(Records from a data source)

theorem test_exec_remapSideLow : resultsAfter (.remapSideLow 127) = some (.low, 77) := rfl
theorem test_exec_remapSideMid : resultsAfter .remapSideMid = some (.low, 77) := rfl
theorem test_exec_remapSideHigh : resultsAfter (.remapSideHigh 129) = some (.high, 77) := rfl
theorem test_exec_remapMagLow : resultsAfter (.remapMagLow 64) = some (.low, 127) := rfl
theorem test_exec_remapMagLow_end : resultsAfter (.remapMagLow 1) = some (.low, 253) := rfl
theorem test_exec_remapMagMid : resultsAfter .remapMagMid = some (.low, 0) := rfl
theorem test_exec_remapMagHigh : resultsAfter (.remapMagHigh 171) = some (.low, 85) := rfl
theorem test_exec_remapMagHigh_end : resultsAfter (.remapMagHigh 254) = some (.low, 252) := rfl
theorem test_exec_remapThrustLow_120 :
    portsAfter (.remapThrustLow 120) = some { onesOnPorts with thrustDir := 0, thrustMag := 15 } := rfl
theorem test_exec_remapThrustLow_0 :
    portsAfter (.remapThrustLow 0) = some { onesOnPorts with thrustDir := 0, thrustMag := 255 } := rfl
theorem test_exec_remapThrustMid :
    portsAfter .remapThrustMid = some { onesOnPorts with thrustDir := 0, thrustMag := 0 } := rfl
theorem test_exec_remapThrustHigh_129 :
    portsAfter (.remapThrustHigh 129) = some { onesOnPorts with thrustDir := 1, thrustMag := 0 } := rfl
theorem test_exec_remapThrustHigh_213 :
    portsAfter (.remapThrustHigh 213) = some { onesOnPorts with thrustDir := 1, thrustMag := 170 } := rfl
theorem test_exec_remapSteerLow_127 :
    portsAfter (.remapSteerLow 127) = some { onesOnPorts with steerDir := 1, steerMag := 1 } := rfl
theorem test_exec_remapSteerLow_63 :
    portsAfter (.remapSteerLow 63) = some { onesOnPorts with steerDir := 1, steerMag := 129 } := rfl
theorem test_exec_remapSteerMid :
    portsAfter .remapSteerMid = some { onesOnPorts with steerDir := 0, steerMag := 0 } := rfl
theorem test_exec_remapSteerHigh_130 :
    portsAfter (.remapSteerHigh 130) = some { onesOnPorts with steerDir := 2, steerMag := 2 } := rfl
theorem test_exec_remapSteerHigh_255 :
    portsAfter (.remapSteerHigh 255) = some { onesOnPorts with steerDir := 2, steerMag := 255 } := rfl
/-- Axes `ry rx lx ly`, everything else off. -/
def axesOnly (ry rx lx ly : Byte) : ControlState :=
  { exampleControlState with rightStickY := ry, rightStickX := rx, leftStickX := lx, leftStickY := ly }

/-- Section 2.2, the last row of the `ACTUATE` table. -/
theorem test_exec_actuate :
    portsAfter (.actuate (axesOnly 77 200 13 100)) = some
      { onesOnPorts with thrustMag := 55, thrustDir := 0, steerMag := 143, steerDir := 2 } := rfl
/-- Section 2.2: thrust `Reverse` and steering `Straight` at magnitude 0. -/
theorem test_exec_actuate_straight :
    portsAfter (.actuate (axesOnly 0 128 255 129)) = some
      { onesOnPorts with thrustMag := 0, thrustDir := 1, steerMag := 0, steerDir := 0 } := rfl
/-- The machine with one reader result presented, as `withRun` presents it. -/
def presented (bytes : List Byte) : State := State.reset.withRun [bytes]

▶ **Task instructions**: In the lines above, find each one with "remapMagLow" and list it.

▶ **Output below**:
theorem test_exec_remapMagLow : resultsAfter (.remapMagLow 64) = some (.low, 127) := rfl
theorem test_exec_remapMagLow_end : resultsAfter (.remapMagLow 1) = some (.low, 253) := rfl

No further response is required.